What the task asks: Check every line below for the word "Type" and copy the ones that have it.

Exercise inputs:
⁂
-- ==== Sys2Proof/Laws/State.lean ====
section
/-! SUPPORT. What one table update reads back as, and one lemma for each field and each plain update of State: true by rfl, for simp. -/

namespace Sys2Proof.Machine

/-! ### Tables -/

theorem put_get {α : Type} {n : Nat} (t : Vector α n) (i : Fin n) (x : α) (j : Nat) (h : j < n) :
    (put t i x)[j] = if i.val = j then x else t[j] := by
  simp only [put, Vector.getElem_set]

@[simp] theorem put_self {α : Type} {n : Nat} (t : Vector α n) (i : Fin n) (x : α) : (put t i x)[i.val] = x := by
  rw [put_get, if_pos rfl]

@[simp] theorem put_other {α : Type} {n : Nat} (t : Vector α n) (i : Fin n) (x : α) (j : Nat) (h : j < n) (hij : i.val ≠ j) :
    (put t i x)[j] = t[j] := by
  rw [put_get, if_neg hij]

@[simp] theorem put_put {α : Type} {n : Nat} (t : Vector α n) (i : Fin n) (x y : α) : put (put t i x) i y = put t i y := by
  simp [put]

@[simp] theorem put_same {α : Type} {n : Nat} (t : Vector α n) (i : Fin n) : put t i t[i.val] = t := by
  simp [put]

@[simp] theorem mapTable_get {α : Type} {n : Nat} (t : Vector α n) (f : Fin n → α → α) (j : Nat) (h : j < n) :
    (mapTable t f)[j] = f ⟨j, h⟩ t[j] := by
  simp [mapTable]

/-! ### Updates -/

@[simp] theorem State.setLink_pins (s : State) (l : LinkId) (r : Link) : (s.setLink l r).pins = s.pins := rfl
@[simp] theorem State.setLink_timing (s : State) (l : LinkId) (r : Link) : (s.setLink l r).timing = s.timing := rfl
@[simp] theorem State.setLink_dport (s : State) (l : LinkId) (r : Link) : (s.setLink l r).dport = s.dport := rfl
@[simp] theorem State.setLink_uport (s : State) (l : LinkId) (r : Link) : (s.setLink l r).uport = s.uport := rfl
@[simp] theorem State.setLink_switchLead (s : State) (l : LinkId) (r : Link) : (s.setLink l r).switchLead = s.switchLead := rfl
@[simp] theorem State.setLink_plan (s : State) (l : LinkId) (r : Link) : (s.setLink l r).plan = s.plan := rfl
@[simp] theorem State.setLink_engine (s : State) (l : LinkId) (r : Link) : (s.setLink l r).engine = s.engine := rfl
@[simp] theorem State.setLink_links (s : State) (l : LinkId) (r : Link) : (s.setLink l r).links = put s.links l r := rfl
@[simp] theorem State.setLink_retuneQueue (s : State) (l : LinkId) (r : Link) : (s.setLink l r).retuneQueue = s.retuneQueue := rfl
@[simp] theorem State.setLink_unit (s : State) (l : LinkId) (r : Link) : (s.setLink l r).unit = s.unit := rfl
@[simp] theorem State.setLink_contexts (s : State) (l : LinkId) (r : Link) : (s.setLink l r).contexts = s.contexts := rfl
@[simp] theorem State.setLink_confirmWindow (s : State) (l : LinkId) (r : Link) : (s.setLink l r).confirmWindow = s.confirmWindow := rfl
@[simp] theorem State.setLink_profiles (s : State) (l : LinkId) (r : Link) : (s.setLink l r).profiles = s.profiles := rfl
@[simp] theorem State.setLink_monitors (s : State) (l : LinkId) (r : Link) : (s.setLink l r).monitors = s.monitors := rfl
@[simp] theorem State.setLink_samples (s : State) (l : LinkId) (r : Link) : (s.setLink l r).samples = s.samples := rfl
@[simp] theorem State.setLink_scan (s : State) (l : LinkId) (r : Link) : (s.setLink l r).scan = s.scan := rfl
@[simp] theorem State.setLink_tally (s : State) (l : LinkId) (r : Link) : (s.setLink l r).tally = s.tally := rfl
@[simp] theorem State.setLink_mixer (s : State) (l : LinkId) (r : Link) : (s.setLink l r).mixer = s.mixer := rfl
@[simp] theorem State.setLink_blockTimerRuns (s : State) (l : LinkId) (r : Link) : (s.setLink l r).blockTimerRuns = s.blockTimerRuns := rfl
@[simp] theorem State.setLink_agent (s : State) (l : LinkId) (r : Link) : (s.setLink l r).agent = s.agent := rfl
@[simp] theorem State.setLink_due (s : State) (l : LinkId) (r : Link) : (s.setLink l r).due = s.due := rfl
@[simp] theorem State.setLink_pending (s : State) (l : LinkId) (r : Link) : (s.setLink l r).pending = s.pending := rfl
⁂
Answer space:
theorem put_get {α : Type} {n : Nat} (t : Vector α n) (i : Fin n) (x : α) (j : Nat) (h : j < n) :
@[simp] theorem put_self {α : Type} {n : Nat} (t : Vector α n) (i : Fin n) (x : α) : (put t i x)[i.val] = x := by
@[simp] theorem put_other {α : Type} {n : Nat} (t : Vector α n) (i : Fin n) (x : α) (j : Nat) (h : j < n) (hij : i.val ≠ j) :
@[simp] theorem put_put {α : Type} {n : Nat} (t : Vector α n) (i : Fin n) (x y : α) : put (put t i x) i y = put t i y := by
@[simp] theorem put_same {α : Type} {n : Nat} (t : Vector α n) (i : Fin n) : put t i t[i.val] = t := by
@[simp] theorem mapTable_get {α : Type} {n : Nat} (t : Vector α n) (f : Fin n → α → α) (j : Nat) (h : j < n) :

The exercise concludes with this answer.